Highlights & Insights¶
- Bridging API formalism and natural language ambiguity: The paper is the first to apply the classical equivalence class partitioning technique from software testing to LLM agent evaluation, providing a methodology for quantifying test coverage.
- Three-category intent integrity taxonomy: The VALID/INVALID/UNDERSPEC classification is concise yet comprehensive, offering a clear framework for measuring agent robustness.
- Lightweight surrogate model ranking: A small model (phi4-mini) is used to estimate error probability, avoiding costly agent executions and realizing a tiered "cheap probing, expensive verification" strategy.
- Transferability of strategy memory: Strategies indexed by data type and intent category are reusable across APIs and domains, analogous to the accumulation of human testing expertise.
- Exposing benchmark shortcomings: The paper quantitatively demonstrates that AgentSafetyBench and ToolEmu exhibit severely insufficient coverage along the intent integrity dimension.
Limitations & Future Work¶
- Trajectory observability assumption: TAI3 requires access to the agent's API call trajectory and is not applicable to commercial agents that expose only high-level outputs (e.g., web interactions).
- Scope limited to the API call layer: The framework does not address higher-level safety concerns such as policy violations, privacy leakage, or harmful content; its scope is confined to intent understanding at the API parameter level.
- Reliance on LLM for intent consistency checking: The judgment of intent preservation itself depends on an LLM, which may introduce noise.
- Partition granularity: The quality of equivalence class partitioning depends on the LLM's semantic analysis and may vary substantially across different APIs.
- Multi-step interaction: The current approach primarily tests single-turn API calls; coverage of multi-step planning scenarios remains to be extended.
Related Work & Insights¶
- Classical software testing methods: Equivalence class partitioning is transplanted from traditional black-box testing to natural language input spaces, demonstrating the renewed relevance of classical techniques.
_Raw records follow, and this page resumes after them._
-- ==== Sys2Proof/Machine/State.lean ====
section
/-! DEFINITION. The state of the 4120: every record the manual gives its eight blocks, the input lines, what its output
lines last carried, the local timebase, and the queue of waiting commands. All of it is plain data. A docstring names
the rule that gives the field; a field marked MODEL is the model's own, and its log entry is named. -/

namespace Sys2Proof.Machine

/-! ## Cue store (R1, R7, R17) -/

/-- The states of a page (R1). -/
inductive PageState where
  | free | loading | checking | ready | invalid | live
deriving DecidableEq, Repr

/-- Where the first fault of a page lies (R17). -/
inductive Locus where
  | step | scene | slot
deriving DecidableEq, Repr

/-- The reasons of a fault record (R17). -/
inductive FaultReason where
  | badKind | emptySet | range | badScene | badSlot | badCounter | interrupted
deriving DecidableEq, Repr

/-- The fault record of an INVALID page; locus and number are absent for INTERRUPTED (R17). -/
structure FaultRecord where
  locus  : Option Locus
  number : Option Nat
  reason : FaultReason
deriving DecidableEq, Repr

/-- A condition slot, its fields as written (R7, R11). -/
structure Slot where
  source    : Nat
  sense     : Nat
  threshold : Nat
deriving DecidableEq, Repr

/-- One page of the cue store (R1). A scene entry is a start index as written, or none for EMPTY (R6). -/
structure Page where
  state  : PageState
  steps  : Vector RawStep 1024
  scenes : Vector (Option Nat) 16
  slots  : Vector Slot 8
  fault  : Option FaultRecord
deriving DecidableEq, Repr

/-! ## Show record and show image (R21, R22) -/

/-- The cue states (R21). -/
inductive CueState where
  | idle | cued | running | holding | paused | restoring | ending
deriving DecidableEq, Repr

/-- Who paused the show (R21). -/
inductive PauseCause where
  | program | take
deriving DecidableEq, Repr

/-- The show record (R21). -/
structure ShowRecord where
  cue        : CueState
  livePage   : Option PageId
  mainCursor : Option StepIndex
  mainDue    : Option Nat
  holdCursor : Option StepIndex
  holdDue    : Option Nat
  counters   : Vector Nat 4
  shadow     : Option (Vector Nat 4)
  pauseCause : Option PauseCause
  lastMark   : Option Nat
  holdEntry  : Option Nat
deriving DecidableEq, Repr

/-- A pump's intent (R79). -/
inductive Intent where
  | run | stop
deriving DecidableEq, Repr

/-- A pump's policy (R79). -/
inductive Policy where
  | follow | explicit
deriving DecidableEq, Repr

/-- The jet part of the show image (R22). -/
structure ImageJet where
  demand   : Nat
  burstEnd : Option Nat
deriving DecidableEq, Repr

/-- The pump part of the show image (R22). -/
structure ImagePump where
  intent : Intent
  policy : Policy
deriving DecidableEq, Repr

/-- The show image (R22). -/
structure ShowImage where
  jets  : Vector ImageJet 48
  pumps : Vector ImagePump 12
deriving DecidableEq, Repr

/-! ## Audio and show clock (R59, R60, R74 to R76) -/

/-- The audio states (R60). -/
inductive AudioState where
  | off | filling | playing | starved | held | finished
deriving DecidableEq, Repr

/-- The playback record and the audio buffer (R59, R60). The buffer's head `h` is the play position `p` (R59 makes the
two equal in every audio state), so its tail is `p` plus the number of frames held. -/
structure Playback where
  state  : AudioState
  music  : Bool
  /-- play position p -/
  p      : Nat
  /-- origin p0 -/
  p0     : Nat
  /-- end position F -/
  endAt  : Option Nat
  held   : AudioFrame
  /-- mute ramp value r, 0..64 -/
  r      : Nat
  /-- the frames held, the head first -/
  buffer : List AudioFrame
deriving DecidableEq, Repr

/-- The gain record: master gain G, duck D, applied gain g, each 0..256 (R74, R75). -/
structure GainRecord where
  master  : Nat
  duck    : Nat
  applied : Nat
deriving DecidableEq, Repr

/-- The sources of the show clock (R76). -/
inductive ClockSource where
  | audio | localTime
deriving DecidableEq, Repr

/-- The show clock record (R76). -/
structure ShowClock where
  /-- value S -/
  value   : Nat
  source  : ClockSource
  running : Bool
  /-- MODEL (log entry 2): the local millisecond from which the next LOCAL advance is measured. -/
  stamp   : Nat
deriving DecidableEq, Repr

/-! ## Pumps, jets and the start arbiter (R79, R84, R85, R104) -/

/-- The pump states (R79). -/
inductive PumpState where
  | outOfService | stopped | priming | running | resting | faulted
deriving DecidableEq, Repr

/-- The fault causes of a pump (R79). -/
inductive PumpFault where
  | drive | primeTimeout
deriving DecidableEq, Repr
- NLP robustness testing (CheckList, TextAttack): These focus on model-level adversarial perturbations; TAI3 extends the scope to agent-level intent integrity.
- ToolFuzz / PDoctor: ToolFuzz targets bugs between tool documentation and implementation; PDoctor checks constraint adherence in high-level planning; TAI3 focuses on alignment between low-level actions and user intent.
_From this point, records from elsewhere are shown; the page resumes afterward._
-- ==== Sys2Proof/Machine/Step.lean ====
section
/-! DEFINITION. The step: the command at the front of the queue, or one idle step. -/

namespace Sys2Proof.Machine

/-- One step: the command at the front of the queue acts on the part, with the rest of the queue behind it; with nothing
waiting, the part's own next event is put in the queue, or one millisecond passes (log entry 1). -/
def step (s : State) : Host.Outcome State Fault Refusal :=
  match s.pending with
  | [] => .next s.idle
  | i :: rest => exec i { s with pending := rest }

/-- The command that a word of the opcode table spells, put at the front of the queue; no row of the table has bits. -/
def State.withFetchWord (s : State) (nbits w : Nat) : State :=
  match decodeTableWord nbits w with
  | some i => { s with pending := i :: s.pending }
  | none => s

end Sys2Proof.Machine
end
- Agent Safety Benchmarks (AgentSafetyBench, ToolEmu): TAI3's partition analysis quantitatively reveals the coverage deficiencies of these benchmarks.
- Insight: The combination of strategy memory and predictive ranking is generalizable to efficient automated testing of any LLM-based system.
Rating¶
- Novelty: ⭐⭐⭐⭐ — Applying equivalence class partitioning to agent intent integrity testing is a novel idea; the three-category intent taxonomy is clear and practical.
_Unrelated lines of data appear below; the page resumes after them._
/-- PAGE_OPEN clears a FREE, READY or INVALID page into LOADING (R8); PAGE_FREE makes any page but a LIVE or CHECKING
one FREE and drops its fault record, its contents left as they stand (R12). On a LOADING page STEP_WRITE stores its
steps at consecutive indices, all or none (R9); SCENE_WRITE and SLOT_WRITE store one entry as written (R10, R11). The 0 of the
sense and threshold of a slot with source NONE (log entry 5) and of a cleared step's open bytes (log entry 31) are the model's
choice. -/
def Obligations.PageRequestsWriteThePage : Prop :=
  (∀ (s : State) (l : LinkId) (k : PageId),
     (s.chip.hears l 1 →
       ((s.chip.pages[k]).state = .free ∨ (s.chip.pages[k]).state = .ready ∨ (s.chip.pages[k]).state = .invalid →
         Answers (.pageOpen l k) s l 1
           { s.chip with
             pages := s.chip.pages.set k
               (⟨.loading, Vector.replicate 1024 0, Vector.replicate 16 none, Vector.replicate 8 ⟨0, 0, 0⟩, none⟩ : Page) } .ok .none) ∧
       ((s.chip.pages[k]).state = .live ∨ (s.chip.pages[k]).state = .loading ∨ (s.chip.pages[k]).state = .checking →
         Refuses (.pageOpen l k) s l 1 .state)) ∧
     (s.chip.hears l 6 →
       ((s.chip.pages[k]).state ≠ .live → (s.chip.pages[k]).state ≠ .checking →
         Answers (.pageFree l k) s l 6
           { s.chip with pages := s.chip.pages.set k { s.chip.pages[k] with state := .free, fault := none } } .ok .none) ∧
       ((s.chip.pages[k]).state = .live ∨ (s.chip.pages[k]).state = .checking → Refuses (.pageFree l k) s l 6 .state))) ∧
  (∀ (s : State) (l : LinkId) (k : PageId),
     (s.chip.hears l 2 → ∀ (start count : Nat) (steps : List RawStep),
       ((s.chip.pages[k]).state = .loading →
         (1 ≤ count ∧ count ≤ 64 ∧ steps.length = count ∧ start ≤ 1023 ∧ start + count - 1 ≤ 1023 →
           Takes (.stepWrite l k start count steps) s l 2 [] [] fun d =>
             d = { s.chip with pages := d.pages, links := d.links } ∧
             (∀ m : PageId, d.pages[m] =
               if m = k then ({ s.chip.pages[k] with steps := (d.pages[k]).steps } : Page) else s.chip.pages[m]) ∧
             ∀ i : StepIndex, (d.pages[k]).steps[i] =
               if start ≤ i.val then (steps[i.val - start]?).getD (s.chip.pages[k]).steps[i]
               else (s.chip.pages[k]).steps[i]) ∧
         (¬(1 ≤ count ∧ count ≤ 64 ∧ steps.length = count ∧ start ≤ 1023 ∧ start + count - 1 ≤ 1023) →
           Refuses (.stepWrite l k start count steps) s l 2 .badArg)) ∧
       ((s.chip.pages[k]).state ≠ .loading → Refuses (.stepWrite l k start count steps) s l 2 .state)) ∧
     (s.chip.hears l 3 → ∀ (scene : Nat) (entry : Option Nat),
       ((s.chip.pages[k]).state = .loading →
         (∀ h : scene < 16,
           Answers (.sceneWrite l k scene entry) s l 3
             { s.chip with pages :=
               s.chip.pages.set k { s.chip.pages[k] with scenes := (s.chip.pages[k]).scenes.set scene entry } } .ok .none) ∧
         (16 ≤ scene → Refuses (.sceneWrite l k scene entry) s l 3 .badArg)) ∧
       ((s.chip.pages[k]).state ≠ .loading → Refuses (.sceneWrite l k scene entry) s l 3 .state)) ∧
     (s.chip.hears l 4 → ∀ slot source sense threshold : Nat,
       ((s.chip.pages[k]).state = .loading →
         (∀ h : slot < 8,
           Answers (.slotWrite l k slot source sense threshold) s l 4
             { s.chip with
               pages := s.chip.pages.set k
                 ({ s.chip.pages[k] with slots := (s.chip.pages[k]).slots.set slot ⟨source, sense, threshold⟩ } : Page) } .ok .none) ∧
         (8 ≤ slot → Refuses (.slotWrite l k slot source sense threshold) s l 4 .badArg)) ∧
       ((s.chip.pages[k]).state ≠ .loading → Refuses (.slotWrite l k slot source sense threshold) s l 4 .state)))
- Experimental Thoroughness: ⭐⭐⭐⭐ — Comprehensive evaluation across 80 APIs, 5 domains, multiple target models, generalization experiments, and ablations; multi-step interaction scenarios are not covered.
- Writing Quality: ⭐⭐⭐⭐⭐ — Motivation is clear; formalization and intuition are well balanced; figures are excellent (Figures 1–3 in particular are highly convincing).
- Value: ⭐⭐⭐⭐ — Fills the gap in systematic testing for agent intent integrity and provides practical guidance for quality assurance in agent deployment.